[Stored data entries]
Segment Open

-- ==== Sys2Proof/Machine/Ductus.lean ====
section
/-! DEFINITION. The Ductus at run time (chapter "The tick and the Ductus"): issue and completion of strokes (R40 to R43),
the operating point of a frame (R46 to R50), the exemplar (R56 to R58, R365 to R367) and span power-down (R240 to R243).
A stroke's work is done whole at its issue; what a rule ties to its completion is done at completion (log 8). -/
namespace Sys2Proof.Machine

/-! ### Time within the frame (R31) -/

/-- Local ns since T(k). -/
def Channel.elapsed (c : Channel) : Nat := c.local - c.tick.tkLoc
/-- The earliest length of the frame, T_e − T(k), in thousandths of a ns. -/
def Image.earliest (i : Image) : Nat := if i.tickSrc == 0 then i.periodNs * 1000 else i.periodNs * (1000 - i.tickTol)
/-- Whether local time has reached T_e − 10 µs. -/
def Channel.pastRaise (c : Channel) : Bool := decide (c.img.earliest ≤ (c.elapsed + 10000) * 1000)

/-- The next instant after `loc` that (t − PHASE) divides by the period (R29). -/
def Image.nextDue (i : Image) (loc : Nat) : Nat :=
  let p := max i.periodNs 1
  loc + p - ((((loc : Int) - (i.phaseNs : Int)) % (p : Int)).toNat)

/-- R462: the conditions for RUN but the boundary itself; R429 for a channel FENCED before it ever ticked. -/
def Channel.runnable (c : Channel) : Bool := (c.st == .ready || (c.st == .fenced && !c.tick.ticking)) && c.hbSinceReady && c.resv.isSome && (c.img.tickSrc != 0 || c.ts.everLocked)
/-! ### Operating points (R46 to R50, R482) -/

/-- Core clock of a point in MHz (R48). -/
def pointMhz (p : Nat) : Nat := [600, 800, 1000, 1200, 1400, 1700, 2000, 2200].getD p 600
def Ductus.worst (d : Ductus) : Bracket := d.brackets.getD (d.nbrackets - 1) { pointsMax := 0, cellsMax := 0, point := 0, tailCyc := 0, tailFix := 0 }
def Ductus.bracketAt (d : Ductus) (b : Nat) : Bracket := d.brackets.getD b d.worst
/-- The point at which a frame begins: the worst bracket's, or bracket 0's without a decision stroke (R49). -/
def Ductus.startPoint (d : Ductus) : Nat := if d.decide == 0xFFFF then (d.bracketAt 0).point else d.worst.point
/-- R47. -/
def Ductus.bracketOf (d : Ductus) (points cells : Nat) (overflow : Bool) : Nat :=
  if overflow then d.nbrackets - 1
  else ((List.range d.nbrackets).find? fun b => Nat.ble points (d.bracketAt b).pointsMax && Nat.ble cells (d.bracketAt b).cellsMax).getD (d.nbrackets - 1)
/-- t + fix ns plus cyc cycles at a clock, plus the guard of 2%, within the earliest frame length (R49, R59). -/
def fitsWithin (early t cyc mhz : Nat) : Bool := decide ((t * mhz + cyc * 1000) * 50000 + early * mhz ≤ early * mhz * 50)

Segment Closed

- Try it -
All that belongs in the answer is the run of lines above from the line containing "R50, R482) -/" through the line containing "def Ductus.bracketAt (d", exactly as written.

- Written solution -
/-! ### Operating points (R46 to R50, R482) -/

/-- Core clock of a point in MHz (R48). -/
def pointMhz (p : Nat) : Nat := [600, 800, 1000, 1200, 1400, 1700, 2000, 2200].getD p 600
def Ductus.worst (d : Ductus) : Bracket := d.brackets.getD (d.nbrackets - 1) { pointsMax := 0, cellsMax := 0, point := 0, tailCyc := 0, tailFix := 0 }
def Ductus.bracketAt (d : Ductus) (b : Nat) : Bracket := d.brackets.getD b d.worst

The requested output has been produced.